C4 Sugar in Manuka Honey

Feeding sugar syrup to bees

Feeding sugar syrup to bees

There's been a few problems this year with high C4 sugar readings in manuka honey in the whole industry.

Honey that is exported has to pass a whole raft of tests, including normal food-type tests - does it contain poisons such as tutin, does it contain bacteria, does it contain impurities - plus some special honey tests. And testing for adulteration with sugar is one.

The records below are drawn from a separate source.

/-- A reply to the host that carries a tick of its own. -/
structure Stamped (s t : State) (r : Reply) (tick : Nat) : Prop extends ReplyFrame s t where
  given : t.answersTo .host = s.answersTo .host ++ [{ r with num := 0, tick := tick }]
  wrote : t.out = s.out ∨ ∃ r, t.out = s.out ++ [.reply r]

theorem replyAt_stamped (s : State) (r : Reply) (tick : Nat) : Stamped s (s.replyAt .host r tick) r tick := by
  unfold State.replyAt
  simp only
  obtain ⟨h1, h2, h3⟩ := countAnswer_spec s (r.final && r.status.isRefusal) (r.final && r.status == .superseded)
  generalize hu : (if (r.final && r.status == .superseded) = true then
    State.bump (if (r.final && r.status.isRefusal) = true then s.bump Reg.Evc.REFUSED else s) Reg.Evc.SUPERSEDED
    else (if (r.final && r.status.isRefusal) = true then s.bump Reg.Evc.REFUSED else s)) = u at h1 h2 h3 ⊢
  obtain ⟨d1, d2, -⟩ := drainReplies_spec 1 (u.updHost fun h => { h with held := h.held ++ [{ r with tick := tick }] })
  have dout := drainReplies_one_out (u.updHost fun h => { h with held := h.held ++ [{ r with tick := tick }] })
  refine { toReplyFrame := (h1.trans (ReplyFrame.held u _ u.host.replyNum u.host.sigReply)).trans d1, given := ?_, wrote := h2 ▸ dout }
  rw [d2]
  simp [State.answersTo, h2, h3, Reply.unnumbered]

theorem snapshotDone_none (s : State) (hc : s.host.snapshots = [] ∨ ∃ x rest, s.host.snapshots = x :: rest ∧ x.copy = none) :
    opSnapshotDone s = s := by
  rcases hc with hc | ⟨x, rest, hc, hx⟩
  · simp only [opSnapshotDone, hc]
  · simp only [opSnapshotDone, hc, hx]

/-- The state without its oldest snapshot. -/
def State.sansSnapshot (s : State) (rest : List Snapshot) : State := s.updHost fun h => { h with snapshots := rest }

theorem snapshotDone_some (s : State) (x : Snapshot) (rest : List Snapshot) (data : List Byte) (hq : s.host.snapshots = x :: rest)
    (hx : x.copy = some data) (hs : x.header.src = .host) : opSnapshotDone s =
      if s.dmaOk x.header.buffer data.length = true then
        ((s.sansSnapshot rest).emit (.buffer x.header.buffer data)).replyAt .host { finalOf x.header 0x0803 .ok with inBuffer := true } x.tick
      else ((s.sansSnapshot rest).bump Reg.Ceil.DMA_BLOCKED).replyAt .host (finalOf x.header 0x0803 .notPermitted) x.tick := by
  simp only [opSnapshotDone, hq, hx, hs]
  rfl

/-- A counter goes up by one and stands at its highest value. -/
theorem get_bump (s : State) (f : Fld) (hi : f.hi < 32) (hl : f.lo ≤ f.hi) :
    (s.bump f).get f = min (s.get f + 1) (2 ^ (f.hi - f.lo + 1) - 1) := by
  rw [State.bump, State.count, State.get_put_mod _ _ _ hi hl]
  have := Nat.two_pow_pos (f.hi - f.lo + 1)
  exact Nat.mod_eq_of_lt (by omega)

theorem dmaBlocked_apart : Reg.Ceil.DMA_BLOCKED.addr ∉ answerRegs := by decide

theorem snapshotCopyComplete_written (s : State) (h : CmdHdr) (x : Snapshot) (rest : List Snapshot) (data : List Byte)
    (hq : s.host.snapshots = x :: rest) (hx : x.copy = some data) (hh : x.header = h) (hs : h.src = .host) :
    let put := s.dmaOk h.buffer data.length
    ∃ t, exec .snapshotCopyComplete s = .next t
      ∧ t.answersTo .host = s.answersTo .host
        ++ [{ finalOf h 0x0803 (if put then .ok else .notPermitted) with inBuffer := put, tick := x.tick }]
      ∧ (∀ a, a ∉ answerRegs → a ≠ Reg.Ceil.DMA_BLOCKED.addr → t.reg a = s.reg a)
      ∧ (put = true → t.get Reg.Ceil.DMA_BLOCKED = s.get Reg.Ceil.DMA_BLOCKED ∧ s.out ++ [.buffer h.buffer data] <+: t.out)
      ∧ (put = false → t.get Reg.Ceil.DMA_BLOCKED = min (s.get Reg.Ceil.DMA_BLOCKED + 1)
          (2 ^ (Reg.Ceil.DMA_BLOCKED.hi - Reg.Ceil.DMA_BLOCKED.lo + 1) - 1) ∧ s.out <+: t.out ∧ ∀ a b, .buffer a b ∈ t.out → .buffer a b ∈ s.out)
      ∧ t = { s with
          regs := t.regs, out := t.out
          host := { s.host with snapshots := rest, held := t.host.held, replyNum := t.host.replyNum, sigReply := t.host.sigReply } } := by
  intro put
  subst hh
  have he : exec .snapshotCopyComplete s = .next (opSnapshotDone s) := rfl
  rw [he, snapshotDone_some s x rest data hq hx hs]
  by_cases hp : put = true
  · rw [if_pos hp, hp]
    have ht := replyAt_stamped ((s.sansSnapshot rest).emit (.buffer x.header.buffer data)) { finalOf x.header 0x0803 .ok with inBuffer := true } x.tick
    generalize State.replyAt _ .host _ _ = t at ht
    refine ⟨t, rfl, ht.given.trans ?_, fun a ha _ => ht.regs a ha, fun _ => ⟨get_congr_reg (ht.regs _ dmaBlocked_apart), ht.out⟩,
      fun hn => (nomatch hn), ht.frame⟩
    simp [State.answersTo, repliesIn_append, repliesIn, State.sansSnapshot]
    rfl
  · rw [if_neg hp]
    rw [Bool.not_eq_true] at hp
    rw [hp]
    have ht := replyAt_stamped ((s.sansSnapshot rest).bump Reg.Ceil.DMA_BLOCKED) (finalOf x.header 0x0803 .notPermitted) x.tick
    generalize State.replyAt _ .host _ _ = t at ht
    refine ⟨t, rfl, ht.given, fun a ha hd => (ht.regs a ha).trans (State.reg_put_other _ _ _ a hd), fun hn => (nomatch hn),
      fun _ => ⟨?_, ht.out, fun a b hm => ?_⟩, ht.frame⟩
    · rw [get_congr_reg (ht.regs _ dmaBlocked_apart)]
      exact get_bump s Reg.Ceil.DMA_BLOCKED (by decide) (by decide)
    · rcases ht.wrote with hw | ⟨r, hw⟩ <;> rw [hw] at hm
      · exact hm
      · simpa [State.sansSnapshot] using hm

end Sys2Proof.Machine
end

section
/-! PROOFS. O19, a self-test takes its field (R23, R166, R449, R450). -/
namespace Sys2Proof.Machine
open Sys2Proof

/-- `t` is `s` with a self-test ordered on a field, whose steward is called where the field is at rest. -/
structure TestOrdered (s t : State) (f : Nat) : Prop where
  frame : t = { s with fields := t.fields, gust := t.gust, nextRequest := t.nextRequest, out := t.out }
  field : t.field f = { s.field f with task := 2, taskCmd := none }
  others : ∀ g, g ≠ f → t.field g = s.field g
  woken : if (s.field f).clock = .stopped then
      t.gust = s.gust ++ [(s.nextRequest, stewardId f)] ∧ t.nextRequest = s.nextRequest + 1 ∧ .gust s.nextRequest (stewardId f) ∈ t.out
    else t.gust = s.gust ∧ t.nextRequest = s.nextRequest
  answers : ∀ o : Src, t.answersTo o = s.answersTo o

theorem beginTask_ordered (s : State) (f : Nat) : TestOrdered s (s.beginTask f 2 none) f := by
  have hfield := State.field_updField s f fun x => { x with task := 2, taskCmd := none }
  have hother := fun g => State.field_updField_other s f g fun x => { x with task := 2, taskCmd := none }
  have hclock : ((s.updField f fun x => { x with task := 2, taskCmd := none }).field f).clock = (s.field f).clock := by rw [hfield]
  unfold State.beginTask
  simp only [OfNat.ofNat_ne_one, if_false, hclock, beq_iff_eq]
  by_cases hc : (s.field f).clock = .stopped
  · rw [if_pos hc]
    refine ⟨rfl, hfield, hother, ?_, fun o => (sendGust_sent _ (stewardId f)).answers o⟩
    rw [if_pos hc]
    exact ⟨rfl, rfl, List.mem_append_right _ List.mem_cons_self⟩
  · rw [if_neg hc]
    refine ⟨rfl, hfield, hother, ?_, fun o => rfl⟩
    rw [if_neg hc]
    exact ⟨rfl, rfl⟩

/-! ### SELF_TEST of the host -/

/-- The condition under which SELF_TEST is answered BUSY. -/
def State.testBusy (s : State) (f : Nat) : Prop :=
  s.inMove f = true ∨ (s.field f).task ≠ 0 ∨ s.start.testField ≠ none ∨ s.power.ladder ≠ 0

theorem testBusy_iff (s : State) (f : Nat) :
    (s.inMove f || (s.field f).task ≠ 0 || s.start.testField.isSome || s.power.ladder ≠ 0) = true ↔ s.testBusy f := by
  simp [State.testBusy, Option.isSome_iff_ne_none, or_assoc]

/-- What SELF_TEST does once its source and its field number are judged. -/
def State.orderTest (s : State) (h : CmdHdr) (f : Nat) : State :=
  if (s.field f).role == .service then s.answer h 0x0801 .notPermitted
  else if (s.field f).role == .active && !h.expert then s.answer h 0x0801 .inService
  else if s.inMove f || (s.field f).task ≠ 0 || s.start.testField.isSome || s.power.ladder ≠ 0 then s.answer h 0x0801 .busy
  else if (s.field f).role == .active then
    if ((s.taskAfterMove h 0x0801 f 2).field f).task = 2 then
      ((s.taskAfterMove h 0x0801 f 2).updField f fun x => { x with taskCmd := none }).takeTest f (some (h.seq, h.src, opOf h 0x0801))
    else s.taskAfterMove h 0x0801 f 2
  else ((s.pend h 0x0801 []).takeTest f (some (h.seq, h.src, opOf h 0x0801))).beginTask f 2 none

In this blog post I talk about ways that manuka honey fraud might happen. Now I don't really want to give a primer on how to beat the system (and my brain is far too pure to even be good at it, heh!), but one other way that honey fraud can happen is adding sugar to honey.

I think the basic motivation to adding sugar is effectively diluting the honey with sweetness, so you make more jars from the same amount of honey.

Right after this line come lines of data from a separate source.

-- ==== Sys2Proof/Machine/Float.lean ====
section
/-! DEFINITION. Exact binary arithmetic and the number formats of R221–R227 and R336: a finite value is
(-1)^neg × m × 2^e with a natural m, so sums and products are exact and one rounding follows. -/
namespace Sys2Proof.Machine

/-- A floating-point value: NaN, an infinity, or an exact binary number. -/
inductive FVal where
  | nan
  | inf (neg : Bool)
  | fin (neg : Bool) (m : Nat) (e : Int)
deriving DecidableEq, Repr, Inhabited

/-- A binary format: exponent and mantissa bits, bias, whether it has infinities and NaN, and the largest finite
magnitude maxM × 2^maxE. -/
structure Fmt where
  ebits : Nat
  mbits : Nat
  bias : Nat
  hasInf : Bool
  nanBits : Option Nat
  maxM : Nat
  maxE : Int
deriving DecidableEq, Repr

/-- IEEE 754 binary32 (R222). -/
def fp32 : Fmt := ⟨8, 23, 127, true, some 0x7FC00000, 2 ^ 24 - 1, 104⟩
/-- IEEE 754 binary16 (R222). -/
def fp16 : Fmt := ⟨5, 10, 15, true, some 0x7E00, 2 ^ 11 - 1, 5⟩
/-- BF16 (R336). -/
def bf16 : Fmt := ⟨8, 7, 127, true, some 0x7FC0, 2 ^ 8 - 1, 120⟩
/-- FP8 E4M3: no infinity, one NaN code, largest magnitude 448 (R336). -/
def e4m3 : Fmt := ⟨4, 3, 7, false, some 0x7F, 14, 5⟩
/-- FP8 E5M2: infinities and NaNs as IEEE (R336). -/
def e5m2 : Fmt := ⟨5, 2, 15, true, some 0x7E, 7, 13⟩
/-- FP4 E2M1: neither infinity nor NaN, largest magnitude 6 (R336). -/
def e2m1 : Fmt := ⟨2, 1, 1, false, none, 3, 1⟩

/-- Bits of a format. -/
def Fmt.width (f : Fmt) : Nat := 1 + f.ebits + f.mbits

/-- The exponent of the smallest normal number. -/
def Fmt.emin (f : Fmt) : Int := 1 - (f.bias : Int)

/-- The value a code of the format stands for; bits above the format are ignored (R226). -/
def Fmt.unpack (f : Fmt) (v : Nat) : FVal :=
  let neg := bitAt v (f.ebits + f.mbits)
  let ex := bits v f.mbits f.ebits
  let ma := bits v 0 f.mbits
  if f.hasInf && ex == 2 ^ f.ebits - 1 then
    if ma == 0 then .inf neg else .nan
  else if !f.hasInf && f.nanBits.isSome && ex == 2 ^ f.ebits - 1 && ma == 2 ^ f.mbits - 1 then .nan
  else if ex == 0 then .fin neg ma (f.emin - f.mbits)
  else .fin neg (2 ^ f.mbits + ma) ((ex : Int) - f.bias - f.mbits)

/-- The NaN a result takes in a format (R223, R336; FP4 has none and takes 0, R227). -/
def Fmt.nan (f : Fmt) : Nat := f.nanBits.getD 0

/-- The sign bit in place. -/
def Fmt.sign (f : Fmt) (neg : Bool) : Nat := b2n neg * 2 ^ (f.ebits + f.mbits)

/-- The code of the largest finite magnitude with a sign. -/
def Fmt.maxFinite (f : Fmt) (neg : Bool) : Nat :=
  let top := if f.hasInf then 2 ^ (f.ebits + f.mbits) - 2 ^ f.mbits - 1
    else 2 ^ (f.ebits + f.mbits) - 1 - b2n f.nanBits.isSome
  f.sign neg + top

/-- The code of an infinity. -/
def Fmt.inf (f : Fmt) (neg : Bool) : Nat := f.sign neg + (2 ^ f.ebits - 1) * 2 ^ f.mbits

/-- The rounding modes of R221. -/
inductive RMode where
  | nearest | zero | up | down
deriving DecidableEq, Repr

/-- The rounding mode of a MOD field (R221). -/
def RMode.code : Nat → RMode
  | 0 => .nearest | 1 => .zero | 2 => .up | _ => .down

/-- n or n + 1, where the exact value is n + rem / 2^d. -/
def roundInc (mode : RMode) (neg : Bool) (n rem d : Nat) : Nat :=
  if rem == 0 then n else
  match mode with
  | .nearest =>
    let h := 2 ^ (d - 1)
    if rem > h || (rem == h && n % 2 == 1) then n + 1 else n
  | .zero => n
  | .up => if neg then n else n + 1
  | .down => if neg then n + 1 else n

/-- m × 2^e rounded to a multiple of 2^q: the multiplier. -/
def roundAt (mode : RMode) (neg : Bool) (m : Nat) (e q : Int) : Nat :=
  if q ≤ e then m * 2 ^ (e - q).toNat
  else
    let d := (q - e).toNat
    roundInc mode neg (m / 2 ^ d) (m % 2 ^ d) d

/-- a × 2^ea < b × 2^eb. -/
def magLt (a : Nat) (ea : Int) (b : Nat) (eb : Int) : Bool :=
  let e := min ea eb
  a * 2 ^ (ea - e).toNat < b * 2 ^ (eb - e).toNat

/-- The code for n × 2^q, where the value is representable and n < 2^(mbits+1) or n is one more. -/
def Fmt.encode (f : Fmt) (neg : Bool) (n : Nat) (q : Int) : Nat :=
  let (n, q) := if n == 2 ^ (f.mbits + 1) then (n / 2, q + 1) else (n, q)
  if n < 2 ^ f.mbits then f.sign neg + n
  else f.sign neg + (q + f.mbits + f.bias).toNat * 2 ^ f.mbits + (n - 2 ^ f.mbits)

/-- The result of a value beyond the largest finite magnitude (R227). -/
def Fmt.overflow (f : Fmt) (mode : RMode) (sat neg : Bool) : Nat :=
  if sat || !f.hasInf then f.maxFinite neg else
  match mode with
  | .nearest => f.inf neg
  | .zero => f.maxFinite neg
  | .up => if neg then f.maxFinite neg else f.inf neg
  | .down => if neg then f.inf neg else f.maxFinite neg

/-- Round an exact value into a format (R221, R222, R223, R227). `flush`: subnormal results become zero, judged after
a rounding without a lower exponent bound (R221). -/
def Fmt.round (f : Fmt) (mode : RMode) (flush sat : Bool) : FVal → Nat
  | .nan => f.nan
  | .inf neg => if f.hasInf && !sat then f.inf neg else f.maxFinite neg
  | .fin neg m e =>
    if m == 0 then f.sign neg else
    let top : Int := e + Nat.log2 m
    let qFree : Int := top - f.mbits
    let qMin : Int := f.emin - f.mbits
    if flush then
      let n := roundAt mode neg m e qFree
      if magLt n qFree 1 f.emin then f.sign neg
      else if magLt f.maxM f.maxE n qFree then f.overflow mode sat neg
      else f.encode neg n qFree
    else
      let q := max qFree qMin
      let n := roundAt mode neg m e q
      if magLt f.maxM f.maxE n q then f.overflow mode sat neg
      else f.encode neg n q

/-- An operand with subnormals flushed to zero where the modifier says so (R221). -/
def Fmt.operand (f : Fmt) (flush : Bool) (v : Nat) : FVal :=
  match f.unpack v with
  | .fin neg m e => if flush && m < 2 ^ f.mbits then .fin neg 0 e else .fin neg m e
  | x => x

/-- Signed integer m × 2^(e - q), for q at most e. -/
def FVal.scaled (neg : Bool) (m : Nat) (e q : Int) : Int :=
  let v : Int := (m * 2 ^ (e - q).toNat : Nat)
  if neg then -v else v

/-- The exact sum; an exact zero sum of unlike signs is +0, or −0 when rounding down (IEEE 754). -/
def FVal.add (mode : RMode) : FVal → FVal → FVal
  | .nan, _ => .nan
  | _, .nan => .nan
  | .inf a, .inf b => if a == b then .inf a else .nan
  | .inf a, _ => .inf a
  | _, .inf b => .inf b
  | .fin na ma ea, .fin nb mb eb =>
    let q := min ea eb
    let v := FVal.scaled na ma ea q + FVal.scaled nb mb eb q
    if v == 0 then
      if ma == 0 && mb == 0 && na == nb then .fin na 0 q else .fin (mode == .down) 0 q
    else .fin (v < 0) v.natAbs q

/-- The exact product. -/
def FVal.mul : FVal → FVal → FVal
  | .nan, _ => .nan
  | _, .nan => .nan
  | .inf a, .inf b => .inf (a != b)
  | .inf a, .fin b m _ => if m == 0 then .nan else .inf (a != b)
  | .fin a m _, .inf b => if m == 0 then .nan else .inf (a != b)
  | .fin na ma ea, .fin nb mb eb => .fin (na != nb) (ma * mb) (ea + eb)

/-- The negated value. -/
def FVal.neg : FVal → FVal
  | .nan => .nan
  | .inf a => .inf (!a)
  | .fin a m e => .fin (!a) m e

/-- Whether a value is NaN. -/
def FVal.isNan : FVal → Bool
  | .nan => true
  | _ => false

/-- Order of two values that are not NaN: less, equal, greater (−0 equals +0). -/
def FVal.cmp : FVal → FVal → Ordering
  | .inf a, .inf b => if a == b then .eq else if a then .lt else .gt
  | .inf a, _ => if a then .lt else .gt
  | _, .inf b => if b then .gt else .lt
  | .fin na ma ea, .fin nb mb eb =>
    let q := min ea eb
    compare (FVal.scaled na ma ea q) (FVal.scaled nb mb eb q)
  | _, _ => .eq

/-- Whether the sign of a value is minus. -/
def FVal.isNeg : FVal → Bool
  | .nan => false
  | .inf a => a
  | .fin a _ _ => a

/-- a is taken by a minimum over b: a below b, or the zeros in sign order (R224). -/
def FVal.minFirst (a b : FVal) : Bool :=
  match FVal.cmp a b with
  | .lt => true
  | .gt => false
  | .eq => a.isNeg || !b.isNeg

end Sys2Proof.Machine
end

And you can test for this with the C4 sugar test. If your honey has more than 7% C4 sugar, it fails. Check out Analytica Laboratories excellent description.

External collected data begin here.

-- ==== Sys2Proof/Syntax.lean ====
section
/-! DEFINITION. The commands of the block: one constructor of Instr for each row of the opcode table, and the field
structures of the thread engine's and the TCU's instruction formats (R206, R207, R327). Common operands: `tile` is a
tile_index (R8); `slot` a group slot or TCU slot of that tile; `fn` a PCIe function, 0 for the PF and v for VF v (R45);
`now` the device time in ns at which a time-driven event takes place; `q` a command queue; `raw` the 64 bytes of the
command as the device read them over PCIe (empty: the read failed; not used for a queue in device memory);
`host` the bytes of host memory, by address, that PCIe completions returned (the old value of a
HOST atomic at (lane + 1) · 2^64 + address, each being a request of its own). -/
namespace Sys2Proof

/-- Fields of a REG instruction (R206, R207). -/
structure RegF where
  pneg : Bool
  psel : Nat
  dst : Nat
  srca : Nat
  srcb : Nat
  srcc : Nat
  mod : Nat
deriving DecidableEq, Repr, Inhabited

/-- Fields of an IMM instruction (R206, R207). -/
structure ImmF where
  pneg : Bool
  psel : Nat
  dst : Nat
  srca : Nat
  mod4 : Nat
  imm : Word
deriving DecidableEq, Repr, Inhabited

/-- Fields of a MEM instruction (R206, R207, R233). -/
structure MemF where
  pneg : Bool
  psel : Nat
  dst : Nat
  srca : Nat
  srcb : Nat
  size : Nat
  subop : Nat
  signed : Bool
  off : Nat
deriving DecidableEq, Repr, Inhabited

/-- Fields of a BRN instruction (R206, R207). -/
structure BrnF where
  pneg : Bool
  psel : Nat
  dst : Nat
  srca : Nat
  rsv : Nat
  disp : Word
deriving DecidableEq, Repr, Inhabited

/-- Fields of an SPC instruction (R206, R207). SRCB is given its own field, bits 35:28. -/
structure SpcF where
  pneg : Bool
  psel : Nat
  dst : Nat
  srca : Nat
  srcb : Nat
  spec : Nat
deriving DecidableEq, Repr, Inhabited

/-- Fields of a TCU format A instruction (R327). -/
structure TaF where
  dst : Nat
  sa : Nat
  sb : Nat
  rsv : Nat
deriving DecidableEq, Repr, Inhabited

/-- Fields of a TCU format I instruction (R327). -/
structure TiF where
  dst : Nat
  sa : Nat
  imm : Nat
deriving DecidableEq, Repr, Inhabited

/-- Fields of a TCU format B instruction (R327). -/
structure TbF where
  sa : Nat
  sb : Nat
  disp : Nat
deriving DecidableEq, Repr, Inhabited

/-- Field of a TCU format J instruction (R327). -/
structure TjF where
  disp : Nat
deriving DecidableEq, Repr, Inhabited

/-- Fields of a TCU format S instruction (R327). -/
structure TsF where
  dst : Nat
  sa : Nat
  sub : Nat
deriving DecidableEq, Repr, Inhabited

/-- What a power period brings from outside what the state counts: the mesh flits of the period by tile and context (R560; log 153), and for each core
rail how a VOUT_COMMAND and its retry go (R863). -/
structure PeriodAct where
  flits : List ((Nat × Nat) × Nat)
  vout : List (Bool × Bool)
deriving DecidableEq, Repr, Inhabited

/-- A configuration request of the host that changes more than PCIe's own bookkeeping (R610, R613): the size of PF BAR4 in GiB, the power state of a
function, a DOE request. -/
inductive CfgReq where
  | resizeBar4 (gib : Nat)
  | power (fn : Nat) (d3hot : Bool)
  | doe (vendor protocol index : Nat)
deriving DecidableEq, Repr, Inhabited

/-- An outbound non-posted request that fails (R623): of a load, of a fence the confirming read of one of its destinations, of a stream line
or a COPY. -/
inductive Request where
  | load (id : Nat)
  | fence (tile : Nat) (tcu : Bool) (slot dest : Nat)
  | line (tile index : Nat)
  | copy (id : Nat)
deriving DecidableEq, Repr, Inhabited

/-- What the controller meets on a read and on its retry (R634, R635): the symbols in error of the line's four codewords; and the number of
on-die corrections that the reads reported. -/
structure ReadErr where
  first : List Nat
  retry : List Nat
  onDie : Nat
deriving DecidableEq, Repr, Inhabited

/-- What the boot ROM meets (R811–R814): the self-tests, the chip section as it reads it over the boot port, the SEQ of the image copy in use, and
whether every stack trained. -/
structure BootObs where
  selfTest : Bool
  image : List Byte
  sequence : Nat
  hbm : Bool
deriving DecidableEq, Repr, Inhabited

Feeding sugar syrup to hives

One way C4 sugar might show up in honey is if the bees have been fed sugar at the wrong time. Especially if the honey is harvested early in the season. Check out Analytica's more in depth report here, if you like the science.

We've had some manuka honey unexpectedly rejected this year too.

So our first question to ourselves was to review our processes. Were we feeding sugar syrup to our hives too close to nectar flow? Or maybe we were feeding sugar to our nucs and they were too close to our productive hives and some robbing was occurring?

Always room for improvement, right?

But nope, all looks pretty good.

So, what else could be going on? And it is a problem that has affected lots of beekeepers this year too, for some reason.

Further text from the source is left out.